Cozy, rich, and wonderfully creamy, this homemade hot chocolate is the perfect cold-weather treat. Made with real cocoa and chocolate chips for a deep chocolate flavor, it’s easy to prepare and endlessly customizable with your favorite toppings.

Ingredients
- 4 cups milk (dairy or plant-based)
- ⅓ cup unsweetened cocoa powder
- ¼ to ⅓ cup granulated sugar (adjust to taste)
- 2 tsp vanilla extract
- ¼ tsp fine sea salt
- ½ cup semisweet chocolate chips
Optional Toppings:
- Whipped cream
- Marshmallows
- Chocolate shavings
Instructions
☕ Step 1: Heat the Base
In a medium saucepan, combine milk, cocoa powder, sugar, vanilla extract, and sea salt. Heat over medium heat, whisking occasionally, until the mixture is steaming and just below a simmer. Avoid boiling.

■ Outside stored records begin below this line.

def Env.ready (e : Env) (i : Instr) : Bool :=
  match i.ceParts with
  | some (_, w) => e.enabled i w
  | none => false

/-- The slot that the CE fires in this cycle: the first ready context after the one that fired last, and its lowest
enabled slot (R151). -/
def State.selected (s : State) (id : CellId) : Option (Nat × Instr) :=
  let c := s.cells.get {} id
  let order := (List.range 8).flatMap fun k => (List.range 16).map fun j => (c.ce.lastCtx + 1 + k) % 8 * 16 + j
  firstSome (order.map fun slot =>
    match c.ce.slots.get? slot, s.envAt id slot with
    | some i, some e => if e.ready i then some (slot, i) else none
    | _, _ => none)

end Sys2Proof.Machine
end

🍫 Step 2: Add the Chocolate
Stir in the semisweet chocolate chips. Whisk continuously until the chocolate is melted and the mixture is smooth and velvety.
🥣 Step 3: Serve
Remove from heat. Pour into mugs and top with your favorite toppings—whipped cream, marshmallows, or chocolate shavings. Serve warm and enjoy!
Why You’ll Love This Recipe
- Rich and chocolatey: Deep cocoa flavor with the creaminess of real chocolate chips.
- Quick and easy: Just a few pantry staples and 10 minutes.
- Customizable: Make it sweeter, spicier, or dairy-free—your call!
- Comfort in a cup: A perfect drink to unwind, share, or treat yourself.

Tips
- Don’t boil the milk. Heating just to a simmer keeps the texture silky and prevents scalding.
- Use quality chocolate chips for the richest flavor. Dark chocolate chips add even more depth.
- Whisk well to fully dissolve cocoa and melt the chocolate smoothly.
- Taste as you go—adjust the sugar to your preference before serving.
Variations and Substitutions
- Vegan/dairy-free: Use almond, oat, soy, or coconut milk and dairy-free chocolate chips.
- Spiced version: Add a pinch of cinnamon, cayenne, or nutmeg for a Mexican hot chocolate twist.
- Mocha: Add 1 shot of espresso or ½ tsp instant coffee for a caffeine kick.
- Peppermint hot chocolate: Stir in ¼ tsp peppermint extract and top with crushed candy canes.
- Extra creamy: Use half milk, half heavy cream or coconut cream.
FAQs
Can I make it ahead of time?
Yes! Store it in the fridge for up to 3 days. Reheat gently on the stove or in the microwave, stirring well before serving.
Can I double the recipe?
Absolutely—this recipe scales well for a crowd.
What’s the difference between cocoa powder and chocolate chips here?
Cocoa adds depth and richness, while chocolate chips melt into the drink for extra creaminess and a smooth finish.
Serving
- Serve in a cozy mug with a generous topping of whipped cream or marshmallows.
- Pair with cookies, biscotti, or a slice of cake for a decadent treat.
- Add a cinnamon stick or candy cane as a fun stir-in for kids (and adults!).
Suggestions
- Make it part of a winter gathering or movie night with a DIY hot chocolate bar.
- Pour into a thermos and take it on a snowy walk or winter picnic.
- Drizzle with caramel or chocolate syrup for an indulgent touch.